SOURCE MATERIAL START
/-- Past F17 the checks that remain are those of the length and the bytes. -/
theorem exec_txd_of_modelled :
    exec (.txd d) s =
      if d.length.toNat = 0 ∨ d.length.toNat > 16288 then .next (raise (.badTxLength s.tdh.toNat) .txEngine s)
      else match txMissing d (txDescAddr s s.tdh.toNat) s with
        | some a => .next (raise (.dmaUnmapped a .tx s.tdh.toNat) .txEngine s)
        | none => .next { txWriteBack d (txDescAddr s s.tdh.toNat) (txTake d s) with
            tdh := s.txRing.next s.tdh.toNat } := by
  have modelled : cmdUnmodelled d.cmd = false := by
    rw [cmdUnmodelled, cmdIc, cmdBit4, cmdVle, ic, bit4, vle]
    rfl
  simp only [exec, execTxd, canStep, modelled, Bool.not_true, Bool.false_eq_true, if_false, Bool.or_eq_true,
    decide_eq_true_iff]
  rfl

theorem exec_txd_of_bad_length (bad : d.length.toNat = 0 ∨ d.length.toNat > 16288) :
    exec (.txd d) s = .next (raise (.badTxLength s.tdh.toNat) .txEngine s) := by
  rw [exec_txd_of_modelled canStep ic bit4 vle, if_pos bad]

theorem exec_txd_of_buffer_missing {a : Addr} (nonempty : 0 < d.length.toNat) (short : d.length.toNat ≤ 16288)
    (missing : firstMissing s.memMap d.bufferAddr d.length.toNat = some a) :
    exec (.txd d) s = .next (raise (.dmaUnmapped a .tx s.tdh.toNat) .txEngine s) := by
  have first : txMissing d (txDescAddr s s.tdh.toNat) s = some a := by rw [txMissing, missing, Option.some_or]
  rw [exec_txd_of_modelled canStep ic bit4 vle, if_neg (by omega), first]

end
end

/-! ### Receive -/

section
variable {s : State} {f : List Byte} {q : List (List Byte)} (canStep : s.rxCanStep = true) (fifo : s.rxFifo = f :: q)
include canStep fifo

/-- F16 comes first, for the turn and for the form alike. -/
theorem rxEngineStep_of_long (long : rxBufferSize s.rctl < (storedBytes s.rctl f).length) :
    rxEngineStep s = .next (refuse (.rxFrameExceedsBuffer (storedBytes s.rctl f).length) .rxEngine s) := by
  simp only [rxEngineStep, canStep, fifo, List.headD_cons, long, if_true]

theorem exec_rxd_of_long (long : rxBufferSize s.rctl < (storedBytes s.rctl f).length) (d : RxDesc) :
    exec (.rxd d) s = .next (refuse (.rxFrameExceedsBuffer (storedBytes s.rctl f).length) .rxEngine s) := by
  simp only [exec, execRxd, canStep, fifo, List.headD_cons, long, Bool.not_true, Bool.false_eq_true, if_false, if_true]

variable (fits : (storedBytes s.rctl f).length ≤ rxBufferSize s.rctl)
include fits

/-- Then F9 on the descriptor's bytes 0 to 7. -/
theorem rxEngineStep_of_missing {a : Addr} (missing : firstMissing s.memMap (rxDescAddr s s.rdh.toNat) 8 = some a) :
    rxEngineStep s = .next (raise (.dmaUnmapped a .rx s.rdh.toNat) .rxEngine s) := by
  change firstMissing s.memMap (s.rxRing.descAddr s.rdh.toNat) 8 = some a at missing
  simp only [rxEngineStep, canStep, fifo, List.headD_cons, Nat.not_lt.2 fits, missing, if_true, if_false]

/-- Then F9 on the buffer, and on the write-back's bytes 8 to 15. -/
theorem exec_rxd_of_missing {d : RxDesc} {a : Addr}
    (missing : rxMissing d.bufferAddr (rxDescAddr s s.rdh.toNat) (storedBytes s.rctl f).length s = some a) :
    exec (.rxd d) s = .next (raise (.dmaUnmapped a .rx s.rdh.toNat) .rxEngine s) := by
  change rxMissing d.bufferAddr (s.rxRing.descAddr s.rdh.toNat) (storedBytes s.rctl f).length s = some a at missing
  simp only [exec, execRxd, canStep, fifo, List.headD_cons, Nat.not_lt.2 fits, missing, Bool.not_true, Bool.false_eq_true,
    if_false]

end

end Sys2Proof.Machine
end

section
/-! PROOFS. The stops of the engines' steps (R256, R261, R262, R321, R322, R606). -/

namespace Sys2Proof.Machine

open Sys2Proof.Stated

/-- Settles O33: each premise decides the step's check and the ones before it. -/
theorem transmitDescriptorStops : Obligations.TransmitDescriptorStops := fun _ canStep =>
  ⟨fun _ missing => txEngineStep_of_missing canStep missing, exec_txdExt_of_canStep canStep,
    fun _ bit => exec_txd_of_unmodelled canStep bit,
    fun _ ic bit4 vle bad => exec_txd_of_bad_length canStep ic bit4 vle bad,
    fun _ _ ic bit4 vle nonempty short missing =>
      exec_txd_of_buffer_missing canStep ic bit4 vle nonempty short missing⟩

/-- Settles O37: the length check is before the descriptor's, and of the bytes written the buffer's come first. -/
theorem receiveDescriptorStops : Obligations.ReceiveDescriptorStops := by
  intro s f q canStep fifo
  refine ⟨fun long => ⟨rxEngineStep_of_long canStep fifo long, exec_rxd_of_long canStep fifo long⟩,
    fun a fits missing => rxEngineStep_of_missing canStep fifo fits missing, fun d a fits missing => ?_,
    fun d a fits buffer missing => ?_⟩
  · exact exec_rxd_of_missing canStep fifo fits (by rw [rxMissing, missing, Option.some_or])
  · have present := (firstMissing_eq_none_iff _ _ _).2 buffer
    exact exec_rxd_of_missing canStep fifo fits (by rw [rxMissing, present, Option.none_or, missing])

end Sys2Proof.Machine
end

section
/-! SUPPORT. Frame arrival (R315 to R317): the destination address of a frame as its bytes, and each answer of the filter. -/

namespace Sys2Proof.Machine

/-! ### The destination address -/

theorem frameDst_toNat (f : List Byte) : (frameDst f).toNat = leNat (f.take 6) := by
  have below : leNat (f.take 6) < 2 ^ 48 :=
    (leNat_lt _).trans_le ((Nat.pow_le_pow_right (n := 256) (by decide) (List.length_take_le 6 f)).trans (by decide))
  rw [frameDst, BitVec.toNat_ofNat, Nat.mod_eq_of_lt below]

theorem frameDst_eq_iff (f : List Byte) (x : BitVec 48) : frameDst f = x ↔ leNat (f.take 6) = x.toNat := by
  rw [← BitVec.toNat_inj, frameDst_toNat]

section
variable {f : List Byte} (long : 64 ≤ f.length)
include long

/-- The broadcast address is six bytes 0xFF (R316). -/
theorem frameDst_eq_broadcast_iff : frameDst f = broadcastAddr ↔ f.take 6 = List.replicate 6 0xFF := by
  have six : (f.take 6).length = 6 := List.length_take_of_le (by omega)
  rw [frameDst_eq_iff]
  constructor
  · intro value
    rw [← leBytes_leNat (f.take 6), six, value]
    decide
  · intro bytes
    rw [bytes]
    decide

/-- The group bit is bit 0 of the first byte (R316). -/
theorem frameDst_group : (frameDst f).getLsbD 0 = ((f.take 6).getD 0 0).getLsbD 0 := by
  obtain ⟨b, rest, rfl⟩ := List.exists_cons_of_length_pos (Nat.lt_of_lt_of_le (by decide) long)
  change (frameDst (b :: rest)).toNat.testBit 0 = b.toNat.testBit 0
  rw [frameDst_toNat, List.take_succ_cons, leNat, Nat.testBit_zero, Nat.testBit_zero]
  congr 2
  omega

end

/-! ### The filter -/

section
variable {f : List Byte} {s : State}

theorem filter_of_as (av : rahAv s.rah0 = true) (as : rahAs s.rah0 ≠ 0) : filter f s = .refused :=
  if_pos (by rw [av, bne_iff_ne.2 as]; rfl)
SOURCE MATERIAL END
**EXERCISE GOAL**
So that nothing is lost, retype every entry in the listing above exactly.

**TASK OUTPUT**
/-- Past F17 the checks that remain are those of the length and the bytes. -/
theorem exec_txd_of_modelled :
    exec (.txd d) s =
      if d.length.toNat = 0 ∨ d.length.toNat > 16288 then .next (raise (.badTxLength s.tdh.toNat) .txEngine s)
      else match txMissing d (txDescAddr s s.tdh.toNat) s with
        | some a => .next (raise (.dmaUnmapped a .tx s.tdh.toNat) .txEngine s)
        | none => .next { txWriteBack d (txDescAddr s s.tdh.toNat) (txTake d s) with
            tdh := s.txRing.next s.tdh.toNat } := by
  have modelled : cmdUnmodelled d.cmd = false := by
    rw [cmdUnmodelled, cmdIc, cmdBit4, cmdVle, ic, bit4, vle]
    rfl
  simp only [exec, execTxd, canStep, modelled, Bool.not_true, Bool.false_eq_true, if_false, Bool.or_eq_true,
    decide_eq_true_iff]
  rfl

theorem exec_txd_of_bad_length (bad : d.length.toNat = 0 ∨ d.length.toNat > 16288) :
    exec (.txd d) s = .next (raise (.badTxLength s.tdh.toNat) .txEngine s) := by
  rw [exec_txd_of_modelled canStep ic bit4 vle, if_pos bad]

theorem exec_txd_of_buffer_missing {a : Addr} (nonempty : 0 < d.length.toNat) (short : d.length.toNat ≤ 16288)
    (missing : firstMissing s.memMap d.bufferAddr d.length.toNat = some a) :
    exec (.txd d) s = .next (raise (.dmaUnmapped a .tx s.tdh.toNat) .txEngine s) := by
  have first : txMissing d (txDescAddr s s.tdh.toNat) s = some a := by rw [txMissing, missing, Option.some_or]
  rw [exec_txd_of_modelled canStep ic bit4 vle, if_neg (by omega), first]

end
end

/-! ### Receive -/

section
variable {s : State} {f : List Byte} {q : List (List Byte)} (canStep : s.rxCanStep = true) (fifo : s.rxFifo = f :: q)
include canStep fifo

/-- F16 comes first, for the turn and for the form alike. -/
theorem rxEngineStep_of_long (long : rxBufferSize s.rctl < (storedBytes s.rctl f).length) :
    rxEngineStep s = .next (refuse (.rxFrameExceedsBuffer (storedBytes s.rctl f).length) .rxEngine s) := by
  simp only [rxEngineStep, canStep, fifo, List.headD_cons, long, if_true]

theorem exec_rxd_of_long (long : rxBufferSize s.rctl < (storedBytes s.rctl f).length) (d : RxDesc) :
    exec (.rxd d) s = .next (refuse (.rxFrameExceedsBuffer (storedBytes s.rctl f).length) .rxEngine s) := by
  simp only [exec, execRxd, canStep, fifo, List.headD_cons, long, Bool.not_true, Bool.false_eq_true, if_false, if_true]

variable (fits : (storedBytes s.rctl f).length ≤ rxBufferSize s.rctl)
include fits

/-- Then F9 on the descriptor's bytes 0 to 7. -/
theorem rxEngineStep_of_missing {a : Addr} (missing : firstMissing s.memMap (rxDescAddr s s.rdh.toNat) 8 = some a) :
    rxEngineStep s = .next (raise (.dmaUnmapped a .rx s.rdh.toNat) .rxEngine s) := by
  change firstMissing s.memMap (s.rxRing.descAddr s.rdh.toNat) 8 = some a at missing
  simp only [rxEngineStep, canStep, fifo, List.headD_cons, Nat.not_lt.2 fits, missing, if_true, if_false]

/-- Then F9 on the buffer, and on the write-back's bytes 8 to 15. -/
theorem exec_rxd_of_missing {d : RxDesc} {a : Addr}
    (missing : rxMissing d.bufferAddr (rxDescAddr s s.rdh.toNat) (storedBytes s.rctl f).length s = some a) :
    exec (.rxd d) s = .next (raise (.dmaUnmapped a .rx s.rdh.toNat) .rxEngine s) := by
  change rxMissing d.bufferAddr (s.rxRing.descAddr s.rdh.toNat) (storedBytes s.rctl f).length s = some a at missing
  simp only [exec, execRxd, canStep, fifo, List.headD_cons, Nat.not_lt.2 fits, missing, Bool.not_true, Bool.false_eq_true,
    if_false]

end

end Sys2Proof.Machine
end

section
/-! PROOFS. The stops of the engines' steps (R256, R261, R262, R321, R322, R606). -/

namespace Sys2Proof.Machine

open Sys2Proof.Stated

/-- Settles O33: each premise decides the step's check and the ones before it. -/
theorem transmitDescriptorStops : Obligations.TransmitDescriptorStops := fun _ canStep =>
  ⟨fun _ missing => txEngineStep_of_missing canStep missing, exec_txdExt_of_canStep canStep,
    fun _ bit => exec_txd_of_unmodelled canStep bit,
    fun _ ic bit4 vle bad => exec_txd_of_bad_length canStep ic bit4 vle bad,
    fun _ _ ic bit4 vle nonempty short missing =>
      exec_txd_of_buffer_missing canStep ic bit4 vle nonempty short missing⟩

/-- Settles O37: the length check is before the descriptor's, and of the bytes written the buffer's come first. -/
theorem receiveDescriptorStops : Obligations.ReceiveDescriptorStops := by
  intro s f q canStep fifo
  refine ⟨fun long => ⟨rxEngineStep_of_long canStep fifo long, exec_rxd_of_long canStep fifo long⟩,
    fun a fits missing => rxEngineStep_of_missing canStep fifo fits missing, fun d a fits missing => ?_,
    fun d a fits buffer missing => ?_⟩
  · exact exec_rxd_of_missing canStep fifo fits (by rw [rxMissing, missing, Option.some_or])
  · have present := (firstMissing_eq_none_iff _ _ _).2 buffer
    exact exec_rxd_of_missing canStep fifo fits (by rw [rxMissing, present, Option.none_or, missing])

end Sys2Proof.Machine
end

section
/-! SUPPORT. Frame arrival (R315 to R317): the destination address of a frame as its bytes, and each answer of the filter. -/

namespace Sys2Proof.Machine

/-! ### The destination address -/

theorem frameDst_toNat (f : List Byte) : (frameDst f).toNat = leNat (f.take 6) := by
  have below : leNat (f.take 6) < 2 ^ 48 :=
    (leNat_lt _).trans_le ((Nat.pow_le_pow_right (n := 256) (by decide) (List.length_take_le 6 f)).trans (by decide))
  rw [frameDst, BitVec.toNat_ofNat, Nat.mod_eq_of_lt below]

theorem frameDst_eq_iff (f : List Byte) (x : BitVec 48) : frameDst f = x ↔ leNat (f.take 6) = x.toNat := by
  rw [← BitVec.toNat_inj, frameDst_toNat]

section
variable {f : List Byte} (long : 64 ≤ f.length)
include long

/-- The broadcast address is six bytes 0xFF (R316). -/
theorem frameDst_eq_broadcast_iff : frameDst f = broadcastAddr ↔ f.take 6 = List.replicate 6 0xFF := by
  have six : (f.take 6).length = 6 := List.length_take_of_le (by omega)
  rw [frameDst_eq_iff]
  constructor
  · intro value
    rw [← leBytes_leNat (f.take 6), six, value]
    decide
  · intro bytes
    rw [bytes]
    decide

/-- The group bit is bit 0 of the first byte (R316). -/
theorem frameDst_group : (frameDst f).getLsbD 0 = ((f.take 6).getD 0 0).getLsbD 0 := by
  obtain ⟨b, rest, rfl⟩ := List.exists_cons_of_length_pos (Nat.lt_of_lt_of_le (by decide) long)
  change (frameDst (b :: rest)).toNat.testBit 0 = b.toNat.testBit 0
  rw [frameDst_toNat, List.take_succ_cons, leNat, Nat.testBit_zero, Nat.testBit_zero]
  congr 2
  omega

end

/-! ### The filter -/

section
variable {f : List Byte} {s : State}

theorem filter_of_as (av : rahAv s.rah0 = true) (as : rahAs s.rah0 ≠ 0) : filter f s = .refused :=
  if_pos (by rw [av, bne_iff_ne.2 as]; rfl)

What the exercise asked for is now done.